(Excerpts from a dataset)
* * *

-- ==== Sys2Proof/Machine/CmdMaint.lean ====
section
/-! DEFINITION. Mailbox commands of the groups 0x05, 0x06 and 0x08: twin and roles, maintenance, recorder. Result blocks are
those of log entry 85, DESIGN CHOICE. -/

namespace Sys2Proof.Machine

open Sys2Proof

/-! Group 0x05. -/

/-- SWAP_ROLES (R287): step S1 begins. -/
def execSwapRoles (h : CmdHdr) (s : State) : Res :=
  takeCommand h 0x0501 .long devUnit (fun s => firstFail [
      refuse (need (s.twin.role == .active) 0x0501 devUnit), refuse (need s.peerFit 0x0502 devUnit),
      if s.twin.swap ≠ .none then some (stBusy, blkBusy (Config.busyHint 0x0501)) else none])
    (fun id s => s.modTwin (fun t => { t with swap := .s1 id s.now })) s

/-- FORCE_TAKEOVER (R282, R283): K1 and K2 without a witness; ends at K4. -/
def execForceTakeover (h : CmdHdr) (s : State) : Res :=
  takeCommand h 0x0502 .waiting devUnit (fun s =>
      refuse (need (s.twin.role == .standby && s.twin.witness.isNone
        && (match s.twin.heardAt with | some t => decide (s.now ≥ t + 5000000) | none => true)) 0x0503 devUnit))
    (fun id s => takeoverOn (takeoverSolo (s.twin.epoch + 1) false) (takeoverHeld none (s.modTwin (fun t => { t with takeCmd := some id })))) s

/-- SET_WITNESS (R273). -/
def execSetWitness (h : CmdHdr) (p : WitnessParams) (s : State) : Res := cfgCommand h 0x0503 devUnit (.witness p) (fun _ => []) s
/-- SET_TWIN (R297). -/
def execSetTwin (h : CmdHdr) (p : TwinParams) (s : State) : Res := cfgCommand h 0x0504 devUnit (.twin p) (fun _ => []) s

/-- TWIN_STATUS: role, twin number, cause of FENCED, flags, epoch, LSNs, tiles of the bitmap. -/
def execTwinStatus (h : CmdHdr) (s : State) : Res :=
  readCommand h 0x0505 devUnit (fun _ => none) (fun s =>
    let t := s.twin
    leBytes 1 t.role.code ++ leBytes 1 t.num ++ leBytes 1 t.fcause
      ++ leBytes 1 (bit t.resync + 2 * bit t.resyncFull + 4 * bit t.silent + 8 * bit t.witness.isSome + 16 * bit s.peerFit)
      ++ leBytes 4 t.epoch.toNat ++ leBytes 8 t.sent.toNat ++ leBytes 8 t.applied.toNat ++ leBytes 4 t.tileBits) s

/-! Group 0x06. -/

/-- SCRUB_NOW (R140): a group of a parked drawer is woken as for a scrub wake. A group without rows is answered OK at once
(log entry 122, DESIGN CHOICE). -/
def execScrubNow (h : CmdHdr) (g : Nat) (s : State) : Res :=
  let d := grpDrawer g
  takeCommand h codeScrubNow .long g (fun s => firstFail [
      exists_ (decide (g < 16)), refuse (need ((s.drw d).st != .dfault) 0x0305 d),
      if (s.grp g).scrubNow.isSome then some (stBusy, blkBusy (Config.busyHint codeScrubNow)) else none])
    (fun id s =>
      if (s.grp g).ng = 0 then finish id stOk [] s
      else
        let s := s.modGrp g (fun k => { k with scrubNow := some 0 })
        if (s.drw d).st = .parked ∨ (s.drw d).st = .parking then requestWake d none s else s) s

/-- REBUILD (R134, R139). -/
def execRebuild (h : CmdHdr) (g : Nat) (s : State) : Res :=
  takeCommand h codeRebuild .long g (fun s =>
      let k := s.grp g
      firstFail [exists_ (decide (g < 16)),
        refuse (need (k.st != .sound && k.st != .unformatted) 0x0206 g), refuse (need (k.st != .rebuilding) 0x0207 g),
        refuse (need (!(k.st == .failed && s.twin.role == .solo)) 0x020A g),
        refuse (need (!k.lost.any (fun p => (s.chan (grpChan g p)).health == .tooSmall)) 0x0201 g),
        refuse (need (k.lost.all (fun p => (s.chan (grpChan g p)).health == .rebuildTarget)) 0x0208 g)])
    (fun _ s => s.modGrp g (fun k => { k with
      st := .rebuilding, rebuildPtr := 0, rebuildOfFailed := k.st == .failed, paused := false })) s

/-- SANITIZE (R483): the commit is its point of no return; it ends when every unit reads zero. -/
def execSanitize (h : CmdHdr) (nsid : Nat) (s : State) : Res :=
  takeCommand h codeSanitize .long nsid (fun s => s.cfgCheck (.sanitize nsid)) (fun id s =>
    commit codeSanitize h.tag (.sanitize nsid) (fun _ => []) (some (fun s =>
      let s := setPast id s
      let left := match s.ns nsid with | some n => n.units.any (fun u => (s.easel (easelKey u.1 u.2)).filling) | none => false
      if left then s else finish id stOk [] s)) id s) s

/-- CISTERN_TEST (R515, R516): a measurement is due at once. -/
def execCisternTest (h : CmdHdr) (s : State) : Res :=
  takeCommand h 0x0604 .long devUnit (fun s => firstFail [
      refuse (need (s.power.cisStep == .none && !s.power.pwrFail) 0x0705 devUnit),
      if s.power.cisCmd.isSome then some (stBusy, blkBusy (Config.busyHint 0x0604)) else none])
    (fun id s => tryMeasure (s.modPower (fun p => { p with cisCmd := some id }))) s

/-- MARGIN (R517, R518). -/
def execMargin (h : CmdHdr) (port rail : Nat) (step : Int) (s : State) : Res :=
  takeCommand h 0x0605 .waiting rail (fun s => firstFail [
      exists_ (decide (rail < 48)), refuse (need (!s.serving) 0x0701 rail),
      refuse (need ((s.rail rail).pmbPort == port + 1 && decide (-20 ≤ step) && decide (step ≤ 20)) 0x0702 rail),
      refuse (need ((s.rail rail).st == .good) 0x0704 rail),
      if (s.marginOn port).isSome then some (stBusy, blkBusy (Config.busyHint 0x0605)) else none])
    (fun id s => startMargin rail step (some id) s) s

/-- Checks that the channel commands share (R181). -/
def State.chanCheck (s : State) (c : Nat) : Verdict :=
  let d := s.drw (chDrawer c)
  firstFail [exists_ (decide (c < 144)), refuse (need (d.st != .dfault) 0x0305 (chDrawer c)),
    refuse (need (d.st != .parked && d.st != .waking) 0x0102 c), refuse (need (s.chan c).sbPres 0x0101 c)]

/-- CH_RETRAIN (R146, R181): ends once the link is ACTIVE again. -/
def execChRetrain (h : CmdHdr) (ch : Nat) (s : State) : Res :=
  takeCommand h 0x0606 .waiting ch (fun s => firstFail [s.chanCheck ch, refuse (need ((s.chan ch).link == .active) 0x0103 ch)])
    (fun _ s => startRetrain ch s) s

/-- CH_SBRESET (R172, R173): ends once the module shows READY. -/
def execChSbreset (h : CmdHdr) (ch : Nat) (s : State) : Res :=
  takeCommand h 0x0607 .waiting ch (fun s => firstFail [s.chanCheck ch,
      refuse (need ((s.chan ch).link == .down || (s.chan ch).link == .failed) 0x0104 ch)])
    (fun _ s => s.send (.sbReset ch)) s

/-- CH_DESC (R181): a 256-byte page of the descriptor last read. -/
def execChDesc (h : CmdHdr) (ch page : Nat) (s : State) : Res :=
  takeCommand h 0x0608 .immediate ch (fun s => firstFail [
      encoded (decide (page < 2)), s.chanCheck ch, refuse (need ((s.chan ch).dstat != 0) 0x0105 ch)])
    (fun id s => finish id stOk ((lookupNat page (s.chan ch).descPages).getD []) s) s

/-- Encodings of GRP_STATE.STATE (R141). -/
def GroupState.code : GroupState → Nat
  | .unformatted => 0 | .sound => 1 | .degraded => 2 | .rebuilding => 3 | .failed => 4

/-- MAINT_STATUS: state of each group, groups in a SCRUB_NOW pass, cistern state, margins in force. -/
def execMaintStatus (h : CmdHdr) (s : State) : Res :=
  readCommand h 0x0609 devUnit (fun _ => none) (fun s =>
    (List.range 16).flatMap (fun g => leBytes 1 (s.grp g).st.code)
      ++ leBytes 2 (maskOf 16 ((List.range 16).filter (fun g => (s.grp g).scrubNow.isSome))).toNat ++ leBytes 1 s.power.cisSt
      ++ leBytes 1 ((List.range 48).filter (fun i => (s.rail i).margin != 0)).length) s

/-! Group 0x08. -/

/-- REC_FREEZE (R639). The second of the freeze runs from the latest one. -/
def execRecFreeze (h : CmdHdr) (s : State) : Res :=
  takeCommand h 0x0801 .immediate devUnit (fun _ => none) (fun id s =>
    finish id stOk [] (s.modTest (fun t => { t with frozen := true, frozenAt := s.now }))) s

/-- R639: recording goes on; one drop record covers every record dropped. -/
def unfreeze (s : State) : State :=
  if !s.test.frozen then s
  else
    let d := s.test.dropped
    let s := s.modTest (fun t => { t with frozen := false, dropped := none })
    match d with
    | some (a, b, n) => record 0x0002 0xFFFF false (dropBody n a b) s
    | none => s

/-- REC_UNFREEZE (R639). -/
def execRecUnfreeze (h : CmdHdr) (s : State) : Res :=
  takeCommand h 0x0802 .immediate devUnit (fun _ => none) (fun id s => finish id stOk [] (unfreeze s)) s

/-- Bytes of a record (R634). -/
def Rec.bytes (r : Rec) : Bytes :=
  leBytes 2 r.len ++ leBytes 2 r.ty ++ leBytes 2 r.src ++ leBytes 1 (bit r.crit) ++ leBytes 1 0 ++ leBytes 8 r.seq.toNat ++ r.body

/-- Records that a source of REC_READ holds, oldest first (R640). -/
def State.recSource (s : State) (source : Nat) : List Rec :=
  if source = 1 then s.test.critical.map (·.2)
  else match s.test.ring with
    | r :: _ => s.test.spilled.filter (fun q => decide (q.seq < r.seq)) ++ s.test.ring
    | [] => s.test.spilled

/-- The first records that fit, at most `n`, in `left` bytes. -/
def fitting : Nat → Nat → List Rec → List Rec
  | 0, _, _ => []
  | _, _, [] => []
  | n + 1, left, r :: t => if r.len ≤ left then r :: fitting n (left - r.len) t else []

/-- Result block of REC_READ (R640): NREC, FLAGS, records. -/
def State.recBlock (s : State) (source : Nat) (start : BitVec 64) (count : Nat) : Bytes :=
  let all := s.recSource source
  let l := fitting count 892 (all.filter (fun r => decide (start ≤ r.seq) && r.ty != 0))
  let old := match all with | r :: _ => decide (start < r.seq) | [] => false
  leBytes 2 l.length ++ leBytes 2 (bit old) ++ l.flatMap Rec.bytes

/-- REC_READ (R640, R641). -/
def execRecRead (h : CmdHdr) (source : Nat) (start : BitVec 64) (count : Nat) (s : State) : Res :=
  readCommand h 0x0803 devUnit
    (fun _ => refuse (need (decide (source ≤ 1) && decide (1 ≤ count) && decide (count ≤ 64)) 0x0065 devUnit))
    (fun s => s.recBlock source start count) s

end Sys2Proof.Machine
end

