/-! Twin (R298). -/

def State.regTwinRole (s : State) : Nat :=
  let t := s.twin
  let young := match t.matchAt with | some m => decide (s.now < m + 2000000) | none => false
  let lease := match t.leaseEnd with | some e => decide (s.now < e) | none => false
  fl 0 7 t.role.code + fb 3 t.resync + fb 4 young + fb 5 (t.heardAt.isSome && !t.silent) + fb 6 lease + fb 7 t.witness.isSome
    + fl 8 1 t.num + fl 9 7 t.fcause
def State.regTwinDigest (s : State) : Nat :=
  fl 0 65535 s.twin.mismatches + fl 16 255 (match s.twin.matchAt with | some m => Nat.min 254 ((s.now - m) / 1000000) | none => 255)
def State.regTwinResync (s : State) : Nat := fl 0 0x7FFFFFFF s.twin.tileBits + fb 31 (s.twin.resync && s.twin.resyncFull)
def State.regTwinWitness (s : State) : Nat :=
  let left := match s.twin.leaseEnd with | some e => (e - s.now) / 1000000 | none => 0
  fl 0 100 left + fl 8 255 s.twin.witFails + fb 16 (s.twin.witReqs.any (fun r => r.wtype == 2 || r.wtype == 3))

/-! Connections and grants (R384). -/

def State.connCount (s : State) (p : Conn → Bool) : Nat := (s.xport.conns.filter (fun e => p e.2)).length
def State.grantCount (s : State) (st : GrantState) : Nat := (s.xport.grants.filter (fun e => e.2.st == st)).length
def State.regXportConns (s : State) : Nat :=
  fl 0 131071 (s.connCount (fun k => k.st != .closed)) + fl 17 32767 (s.connCount (fun k => k.st == .error))
def State.regXportGrants (s : State) : Nat := fl 0 262143 (s.grantCount .live) + fl 18 16383 (s.grantCount .revoking)
def State.regXportAdmit (s : State) : Nat := fl 0 65535 s.xport.access + fl 16 65535 s.xport.revoked

/-! Host port (R418). -/

def State.regHpLink (s : State) : Nat :=
  let h := s.host
  fl 0 15 h.rate + fl 4 31 h.width + fb 9 h.flit + fb 10 h.cxl + fb 11 (h.memEn && h.rate != 0) + fb 12 h.memAct + fb 13 h.perstSys
    + fl 14 7 h.maxRate + fb 17 s.hostDraining
def State.regHpHdm (s : State) (k : Nat) : Nat := let d := s.hdm k; fl 0 1023 d.nsid + fb 10 d.committed + fb 11 d.err
def State.regHpReq (s : State) : Nat := fl 0 65535 s.host.refused + fl 16 65535 s.host.poisonRd
def State.regHpReq2 (s : State) : Nat := fl 0 65535 s.host.poisonWr + fl 16 255 s.host.holds + fl 24 255 s.host.badWr
def State.regHpReset (s : State) : Nat :=
  fl 0 255 s.host.persts + fl 8 255 s.host.hotRst + fl 16 255 s.host.flrs + fl 24 255 s.host.drainUs
def State.regHpGpf (s : State) : Nat := fl 0 65535 s.host.gpfs + fb 16 s.host.gpfFail + fb 17 s.host.gpfLocal

/-! Cipher (R485). -/

def tagIsNs : KeyTag → Bool
  | .ns _ => true
  | .conn _ _ => false
def State.regCiphAlarm (s : State) : Nat :=
  s.cipher.alarms.toNat + fb 4 s.cipher.erased + fb 5 (s.cipher.inputs != 0) + fl 8 255 s.cipher.count
def State.regPalStat (s : State) : Nat :=
  fl 0 1024 s.cipher.slots.length + fl 11 1024 (s.cipher.slots.filter (fun k => tagIsNs k.tag)).length + fl 22 3 s.test.kekGen
    + fb 24 s.cipher.blockSusp

/-! Power (R524). -/

def PwrLatch.code : PwrLatch → Nat
  | .none => 0 | .on => 1 | .off => 2
def State.regPwrStat (s : State) : Nat :=
  let p := s.power
  fl 0 15 p.wl + fb 4 p.wlDir + fb 5 p.line + fb 6 p.abandon + fb 7 p.pwrFail + fl 8 31 p.parts + fl 13 31 p.stuck
    + fl 18 3 p.latch.code + fb 20 p.offSettled
def State.regCisStat (s : State) : Nat :=
  let st := match s.power.cisStep with | .none => s.power.cisSt | _ => 3
  fl 0 65535 s.power.cisMv + fl 16 7 st + fb 19 s.power.chgEn + fb 20 s.power.testEn
def State.regCisEnergy (s : State) : Nat :=
  fl 0 0xFFFFFF s.power.emeas
    + fl 24 255 (match s.power.measAt with | some t => Nat.min 254 ((s.now - t) / 60000000000) | none => 255)
def State.regPlogSel (s : State) : Nat := fl 0 255 s.power.plogBack + fl 8 255 s.power.plogWord + fl 24 255 s.plogValid.length

/-- PLOG_DATA: word DWORD of record BACK, 0 when no such record exists. -/
def State.regPlogData (s : State) : Nat :=
  match s.plogValid[s.power.plogBack]? with
  | some r => leVal (slice r.bytes (4 * s.power.plogWord) 4)
  | none => 0

/-! Priming (R551). -/

def State.regPrimeStat (s : State) : Nat :=
  let p := s.prime
  fl 0 15 p.step + fb 4 p.warm + fl 5 1 p.image + fb 6 p.bootFail + fb 7 p.waitPeer + fb 8 p.witPath + fl 9 3 p.decide + fb 11 p.full
def State.regRecovStat (s : State) : Nat := s.prime.unclean.toNat + fl 16 65535 s.prime.replay.toNat
def State.regRecovSuspect (s : State) : Nat := fl 0 0xFFFFFFFF (s.gnv.foldl (fun n e => n + e.2.suspects.length) 0)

* * *

◆ ABOUT THIS TASK
A single number is required: how many lines in these records contain "Bool".

◆ RESULT FOR THIS TASK
2